Towards Best Practice Leadership: Legal Compliance, Influence & Behaviour

A sparkling and poignant IFAP Breakfast Presentation by Greg Smith, Freehills Consultant - Employee Relations, stimulated those attending to nurture the four management obligations of legal compliance and to continually align aspirational ventures of safety documentation with the foreseeable realities for where they’re to be applied, converting paper to practice.

Mr. Smith, a lawyer, ex-army officer, and former Principal Advisor, Safety, for Woodside, has been party to various safety boards of enquiry, and spoke from the viewpoint of the prosecution cross-examining managers and diectors under trial at inquest or inquiry.

These are my learnings:

ü A “premise that workers will do the right thing is doomed to failure from a legal compliance viewpoint.” The legal compliance (safety) program’s key premise must be that systems are inherently flawed and an expectation of pockets of non-compliance (for a range of reasons) is a healthy assumption.

ü Blockers to initiatives, policies and procedures always sit around behaviour, be that direct employee behaviour or the behaviour of the manager/management system interface to ineffectively design or implement systems.

ü The Four Management Obligations at Law for organisations are:

1. Know its obligations and risks.

2. Have processes that bring its system failures to its attention.

3. Respond personally in a timely manner.

§ At law, it is okay for a manager/executive to go a different way to that advised provided they can justify the decision. In this they demonstrate they both knew of and considered carefully the issue(s) before them.

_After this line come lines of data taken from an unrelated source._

-- ==== Sys2Proof/Machine/Dispatch.lean ====
section
/-! DEFINITION. One arm per command of the table. -/

namespace Sys2Proof.Machine

def exec (i : Instr) (s : State) : Host.Outcome State Fault Refusal :=
  match i with
  | .powerUp refSys refEth aonOsc => Sys2Proof.Machine.execPowerUp refSys refEth aonOsc s
  | .pllLock => Sys2Proof.Machine.execPllLock s
  | .pllLossOfLock => Sys2Proof.Machine.execPllLossOfLock s
  | .resetNAssert => Sys2Proof.Machine.execResetNAssert s
  | .resetNRelease b => Sys2Proof.Machine.execResetNRelease b s
  | .ready => Sys2Proof.Machine.execReady s
  | .watchdogExpired => Sys2Proof.Machine.execWatchdogExpired s
  | .vanaLow => Sys2Proof.Machine.execVanaLow s
  | .tickEdge e => Sys2Proof.Machine.execTickEdge e s
  | .tickAcquireLock => Sys2Proof.Machine.execTickAcquireLock s
  | .coastExit c => Sys2Proof.Machine.execCoastExit c s
  | .plausibilityFreeze c => Sys2Proof.Machine.execPlausibilityFreeze c s
  | .settleEnd c => Sys2Proof.Machine.execSettleEnd c s
  | .transitEnd c => Sys2Proof.Machine.execTransitEnd c s
  | .probeFault e => Sys2Proof.Machine.execProbeFault e s
  | .rtdUpdate rs => Sys2Proof.Machine.execRtdUpdate rs s
  | .autoCcal => Sys2Proof.Machine.execAutoCcal s
  | .queueEntryHead d => Sys2Proof.Machine.execQueueEntryHead d s
  | .driveShort d => Sys2Proof.Machine.execDriveShort d s
  | .driveOpen d => Sys2Proof.Machine.execDriveOpen d s
  | .healthMeasure d iMeas vMeas vdrv => Sys2Proof.Machine.execHealthMeasure d iMeas vMeas vdrv s
  | .wearSet d => Sys2Proof.Machine.execWearSet d s
  | .vdrvAdjust q => Sys2Proof.Machine.execVdrvAdjust q s
  | .autoSpareDrive d => Sys2Proof.Machine.execAutoSpareDrive d s
  | .autoSpareSense e => Sys2Proof.Machine.execAutoSpareSense e s
  | .driveSpareSwitch sp => Sys2Proof.Machine.execDriveSpareSwitch sp s
  | .senseSpareSwitch sp => Sys2Proof.Machine.execSenseSpareSwitch sp s
  | .contLimitExceeded q => Sys2Proof.Machine.execContLimitExceeded q s
  | .snapshotTrigger t light => Sys2Proof.Machine.execSnapshotTrigger t light s
  | .flip a => Sys2Proof.Machine.execFlip a s
  | .policyPhaseStart a => Sys2Proof.Machine.execPolicyPhaseStart a s
  | .applyDone a => Sys2Proof.Machine.execApplyDone a s
  | .doneTimeout a => Sys2Proof.Machine.execDoneTimeout a s
  | .solveDone r => Sys2Proof.Machine.execSolveDone r s
  | .stagingCommit slot => Sys2Proof.Machine.execStagingCommit slot s
  | .reroute c => Sys2Proof.Machine.execReroute c s
  | .scheduleStep => Sys2Proof.Machine.execScheduleStep s
  | .schedulePrefetch slot => Sys2Proof.Machine.execSchedulePrefetch slot s
  | .coordDecide id => Sys2Proof.Machine.execCoordDecide id s
  | .schedRelease => Sys2Proof.Machine.execSchedRelease s
  | .schedTimeStep => Sys2Proof.Machine.execSchedTimeStep s
  | .monSample => Sys2Proof.Machine.execMonSample s
  | .egressServe port => Sys2Proof.Machine.execEgressServe port s
  | .wosiaAdmission port encap bytes => Sys2Proof.Machine.execWosiaAdmission port encap bytes s
  | .seqGapTimeout host part => Sys2Proof.Machine.execSeqGapTimeout host part s
  | .leaseExpire p => Sys2Proof.Machine.execLeaseExpire p s
  | .telemetryTimer host part => Sys2Proof.Machine.execTelemetryTimer host part s
  | .nop m => Sys2Proof.Machine.execNop m s
  | .echo m => Sys2Proof.Machine.execEcho m s
  | .statusGet m => Sys2Proof.Machine.execStatusGet m s
  | .identGet m => Sys2Proof.Machine.execIdentGet m s
  | .regRead m => Sys2Proof.Machine.execRegRead m s
  | .regWrite m => Sys2Proof.Machine.execRegWrite m s
  | .regRmw m => Sys2Proof.Machine.execRegRmw m s
  | .regBurstRead m => Sys2Proof.Machine.execRegBurstRead m s
  | .regBurstWrite m => Sys2Proof.Machine.execRegBurstWrite m s
  | .memRead m => Sys2Proof.Machine.execMemRead m s
  | .memWrite m => Sys2Proof.Machine.execMemWrite m s
  | .leaseAcquire m => Sys2Proof.Machine.execLeaseAcquire m s
  | .leaseRenew m => Sys2Proof.Machine.execLeaseRenew m s
  | .leaseRelease m => Sys2Proof.Machine.execLeaseRelease m s
  | .fence m => Sys2Proof.Machine.execFence m s
  | .resume m => Sys2Proof.Machine.execResume m s
  | .portmapApply m => Sys2Proof.Machine.execPortmapApply m s
  | .portmapStage m => Sys2Proof.Machine.execPortmapStage m s
  | .circuitAdd m => Sys2Proof.Machine.execCircuitAdd m s
  | .circuitDrop m => Sys2Proof.Machine.execCircuitDrop m s
  | .frameApply m => Sys2Proof.Machine.execFrameApply m s
  | .frameLoad m => Sys2Proof.Machine.execFrameLoad m s
  | .scheduleLoad m => Sys2Proof.Machine.execScheduleLoad m s
  | .scheduleStart m => Sys2Proof.Machine.execScheduleStart m s
  | .scheduleStop m => Sys2Proof.Machine.execScheduleStop m s
  | .cellRetire m => Sys2Proof.Machine.execCellRetire m s
  | .cellRestore m => Sys2Proof.Machine.execCellRestore m s
  | .cellHold m => Sys2Proof.Machine.execCellHold m s
  | .calRun m => Sys2Proof.Machine.execCalRun m s
  | .calPassDone c => Sys2Proof.Machine.execCalPassDone c s
  | .calAbort m => Sys2Proof.Machine.execCalAbort m s
  | .trackFold c => Sys2Proof.Machine.execTrackFold c s
  | .blocksetSave m => Sys2Proof.Machine.execBlocksetSave m s
  | .blocksetLoad m => Sys2Proof.Machine.execBlocksetLoad m s
  | .factoryRestore m => Sys2Proof.Machine.execFactoryRestore m s
  | .factoryCommit m => Sys2Proof.Machine.execFactoryCommit m s
  | .traceConfig m => Sys2Proof.Machine.execTraceConfig m s
  | .traceTrigger m => Sys2Proof.Machine.execTraceTrigger m s
  | .traceRead m => Sys2Proof.Machine.execTraceRead m s
  | .hbxCaptureClose => Sys2Proof.Machine.execHbxCaptureClose s
  | .powerHint m => Sys2Proof.Machine.execPowerHint m s
  | .arm m => Sys2Proof.Machine.execArm m s
  | .disarm m => Sys2Proof.Machine.execDisarm m s
  | .timeSet m => Sys2Proof.Machine.execTimeSet m s
  | .faultAck m => Sys2Proof.Machine.execFaultAck m s
  | .faultInject m => Sys2Proof.Machine.execFaultInject m s
  | .eventRead m => Sys2Proof.Machine.execEventRead m s
  | .fwUpdateBegin m => Sys2Proof.Machine.execFwUpdateBegin m s
  | .fwUpdateData m => Sys2Proof.Machine.execFwUpdateData m s
  | .fwUpdateCommit m => Sys2Proof.Machine.execFwUpdateCommit m s
  | .fwSessionTimeout => Sys2Proof.Machine.execFwSessionTimeout s
  | .reset m => Sys2Proof.Machine.execReset m s
  | .resetTakeEffect => Sys2Proof.Machine.execResetTakeEffect s
  | .fabLoadGo v => Sys2Proof.Machine.execFabLoadGo v s
  | .fabLoadComplete => Sys2Proof.Machine.execFabLoadComplete s
  | .dchCodeWrite d v => Sys2Proof.Machine.execDchCodeWrite d v s
  | .dchRangeWrite d rangeL => Sys2Proof.Machine.execDchRangeWrite d rangeL s
  | .dchSpareWrite sp v => Sys2Proof.Machine.execDchSpareWrite sp v s
  | .scnSpareWrite sp v => Sys2Proof.Machine.execScnSpareWrite sp v s
  | .scnDataRead e => Sys2Proof.Machine.execScnDataRead e s
  | .snapshotArm t v => Sys2Proof.Machine.execSnapshotArm t v s
  | .unfreeze c => Sys2Proof.Machine.execUnfreeze c s
  | .prfWrite addr v => Sys2Proof.Machine.execPrfWrite addr v s
  | .vdrvBudgetWrite q v => Sys2Proof.Machine.execVdrvBudgetWrite q v s
  | .glbArmWrite v => Sys2Proof.Machine.execGlbArmWrite v s
  | .glbRemapWrite master v => Sys2Proof.Machine.execGlbRemapWrite master v s
  | .tickFreeWrite v => Sys2Proof.Machine.execTickFreeWrite v s
  | .tickCntLoRead => Sys2Proof.Machine.execTickCntLoRead s
  | .ethTimeSecRead => Sys2Proof.Machine.execEthTimeSecRead s
  | .partitionEnWrite p v => Sys2Proof.Machine.execPartitionEnWrite p v s
  | .hostIdWrite p n v => Sys2Proof.Machine.execHostIdWrite p n v s
  | .thresholdWrite high v => Sys2Proof.Machine.execThresholdWrite high v s
  | .regionWrite r size v => Sys2Proof.Machine.execRegionWrite r size v s
  | .railTargetWrite q v => Sys2Proof.Machine.execRailTargetWrite q v s
  | .sliceWrite high v => Sys2Proof.Machine.execSliceWrite high v s
  | .sliceSwitch path => Sys2Proof.Machine.execSliceSwitch path s
  | .monClear v => Sys2Proof.Machine.execMonClear v s
  | .fltAckWrite v => Sys2Proof.Machine.execFltAckWrite v s
  | .captureClear v => Sys2Proof.Machine.execCaptureClear v s
  | .injectWrite v => Sys2Proof.Machine.execInjectWrite v s
  | .leaseSwap => Sys2Proof.Machine.execLeaseSwap s
  | .swapHandover acked => Sys2Proof.Machine.execSwapHandover acked s
  | .leaseResync => Sys2Proof.Machine.execLeaseResync s
  | .resyncDone inTime => Sys2Proof.Machine.execResyncDone inTime s
  | .divClr => Sys2Proof.Machine.execDivClr s
  | .leaseToken => Sys2Proof.Machine.execLeaseToken s
  | .leaseExpiry => Sys2Proof.Machine.execLeaseExpiry s
  | .crownChecker x b => Sys2Proof.Machine.execCrownChecker x b s
  | .digestCompare digA digB => Sys2Proof.Machine.execDigestCompare digA digB s
  | .faultReport r => Sys2Proof.Machine.execFaultReport r s
  | .containment => Sys2Proof.Machine.execContainment s
  | .escalation => Sys2Proof.Machine.execEscalation s
  | .faultNPulseEnd => Sys2Proof.Machine.execFaultNPulseEnd s
  | .logWrite ok => Sys2Proof.Machine.execLogWrite ok s
  | .thermalRound rs => Sys2Proof.Machine.execThermalRound rs s
  | .compensationTrim => Sys2Proof.Machine.execCompensationTrim s
  | .idleStateEntry => Sys2Proof.Machine.execIdleStateEntry s
  | .wake code => Sys2Proof.Machine.execWake code s
  | .aonTimerExpire => Sys2Proof.Machine.execAonTimerExpire s
  | .transitionDone lostBanks late => Sys2Proof.Machine.execTransitionDone lostBanks late s
  | .railAck r mv => Sys2Proof.Machine.execRailAck r mv s
  | .railTimeout r => Sys2Proof.Machine.execRailTimeout r s
  | .spdPoll temps pmicFaults => Sys2Proof.Machine.execSpdPoll temps pmicFaults s
  | .patrolScrub addr o => Sys2Proof.Machine.execPatrolScrub addr o s
  | .pageRetire page => Sys2Proof.Machine.execPageRetire page s
  | .rankSpare ch => Sys2Proof.Machine.execRankSpare ch s
  | .rankSpareDone ch => Sys2Proof.Machine.execRankSpareDone ch s
  | .battRequest r => Sys2Proof.Machine.execBattRequest r s
  | .battTimeout m id => Sys2Proof.Machine.execBattTimeout m id s
  | .masterResetDrain m => Sys2Proof.Machine.execMasterResetDrain m s
  | .drainDone m => Sys2Proof.Machine.execDrainDone m s
  | .ethLinkUp x resolved dadFail => Sys2Proof.Machine.execEthLinkUp x resolved dadFail s
  | .ethLinkDown x => Sys2Proof.Machine.execEthLinkDown x s
  | .ethFrameRx f => Sys2Proof.Machine.execEthFrameRx f s
  | .arpRequest x ip => Sys2Proof.Machine.execArpRequest x ip s
  | .neighbourSolicitation x ip => Sys2Proof.Machine.execNeighbourSolicitation x ip s
  | .mkaPdu x installs => Sys2Proof.Machine.execMkaPdu x installs s
  | .ptpSync x twoStep seqId offset interval => Sys2Proof.Machine.execPtpSync x twoStep seqId offset interval s
  | .ptpAnnounce x domain master => Sys2Proof.Machine.execPtpAnnounce x domain master s
  | .ptpPdelayReq x domain seqId => Sys2Proof.Machine.execPtpPdelayReq x domain seqId s
  | .ptpMasterLost x => Sys2Proof.Machine.execPtpMasterLost x s
  | .holdoverExpired => Sys2Proof.Machine.execHoldoverExpired s
  | .ppsInEdge sinceLast => Sys2Proof.Machine.execPpsInEdge sinceLast s
  | .ppsInTimeout => Sys2Proof.Machine.execPpsInTimeout s
  | .hbdStageDone x f => Sys2Proof.Machine.execHbdStageDone x f s
  | .hbdStageTimeout x => Sys2Proof.Machine.execHbdStageTimeout x s
  | .hbdEnWrite x v => Sys2Proof.Machine.execHbdEnWrite x v s
  | .bitSlip x lanes markers => Sys2Proof.Machine.execBitSlip x lanes markers s
  | .alignDone x => Sys2Proof.Machine.execAlignDone x s
  | .laneSwapWrite x swap => Sys2Proof.Machine.execLaneSwapWrite x swap s
  | .hbdCodeword x uncorrectable corrected l => Sys2Proof.Machine.execHbdCodeword x uncorrectable corrected l s
  | .spareThreshold x lane => Sys2Proof.Machine.execSpareThreshold x lane s
  | .spareLaneSwitch x => Sys2Proof.Machine.execSpareLaneSwitch x s
  | .hbdCdrLoss x lane => Sys2Proof.Machine.execHbdCdrLoss x lane s
  | .peerLost x => Sys2Proof.Machine.execPeerLost x s
  | .joinSend => Sys2Proof.Machine.execJoinSend s
  | .time m => Sys2Proof.Machine.execTime m s
  | .select m => Sys2Proof.Machine.execSelect m s
  | .readyMsg m => Sys2Proof.Machine.execReadyMsg m s
  | .refuse m => Sys2Proof.Machine.execRefuse m s
  | .go m => Sys2Proof.Machine.execGo m s
  | .cancel m => Sys2Proof.Machine.execCancel m s
  | .leaseMsg m => Sys2Proof.Machine.execLeaseMsg m s
  | .faultMsg m => Sys2Proof.Machine.execFaultMsg m s
  | .join m => Sys2Proof.Machine.execJoin m s
  | .regWritePlain addr v => Sys2Proof.Machine.execRegWritePlain addr v s
  | .powerLoss => Sys2Proof.Machine.execPowerLoss s
  | .vanaRestored => Sys2Proof.Machine.execVanaRestored s
  | .pllRelock => Sys2Proof.Machine.execPllRelock s
  | .heartbeatToggle => Sys2Proof.Machine.execHeartbeatToggle s
  | .shortOpenClear d v => Sys2Proof.Machine.execShortOpenClear d v s
  | .probeFailClear e v => Sys2Proof.Machine.execProbeFailClear e v s
  | .cellFieldWrite c word v => Sys2Proof.Machine.execCellFieldWrite c word v s
  | .warmRestartDone => Sys2Proof.Machine.execWarmRestartDone s
  | .flashProgramDone ok => Sys2Proof.Machine.execFlashProgramDone ok s
  | .flashWriteRetry => Sys2Proof.Machine.execFlashWriteRetry s
  | .battResponse m id target ok => Sys2Proof.Machine.execBattResponse m id target ok s
  | .ptpDelayResp x delay => Sys2Proof.Machine.execPtpDelayResp x delay s
  | .followUp x seqId offset => Sys2Proof.Machine.execFollowUp x seqId offset s
  | .ethEnWrite x v => Sys2Proof.Machine.execEthEnWrite x v s
  | .holdLimitWrite v => Sys2Proof.Machine.execHoldLimitWrite v s
  | .batParkWrite high v => Sys2Proof.Machine.execBatParkWrite high v s
  | .retSelWrite v => Sys2Proof.Machine.execRetSelWrite v s

end Sys2Proof.Machine
end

4. Independently verify from time to time.

§ The higher the risk in process, the more external verification is needed.

There is often a noticeable disconnect between the aspirations and the follow-up relating to the OS&H obligations of organisations.

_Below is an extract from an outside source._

-- ==== Sys2Proof/Machine/Core.lean ====
section
/-! DEFINITION. The model behind the host's interface. -/

def Sys2Proof.core : Host.Core := { State := Sys2Proof.Machine.State, Fault := Sys2Proof.Machine.Fault, Refusal := Sys2Proof.Machine.Refusal, step := Sys2Proof.Machine.step, reset := Sys2Proof.Machine.State.reset }
end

The temptation for many a safety practitioner is to ‘adopt’ other companies’ policies without factoring in the obligations they’re implicitly placing upon their directing managers.

The worst thing a safety manager/professional can do is develop safety documentation and policy that the organisation can’t possibly implement; given that people implement safety, and they do so within a whole realm of competing priorities, and other equally important systems. Organisations must be careful not to engage in ‘initiative overload.’

For programs to be successful they must be simple and focus needs to be with the people who’re charged with implementing them. This is what the process at law focuses upon, in terms of an OS&H case:

1. What is it the organisation says it does/has done?

2. Show it: how can what the organisation says it does/has done be shown?

3. What do others say about it?

4. Comparing what the organisation does in managing and meeting its safety obligations with what it does in other areas e.g. the environment.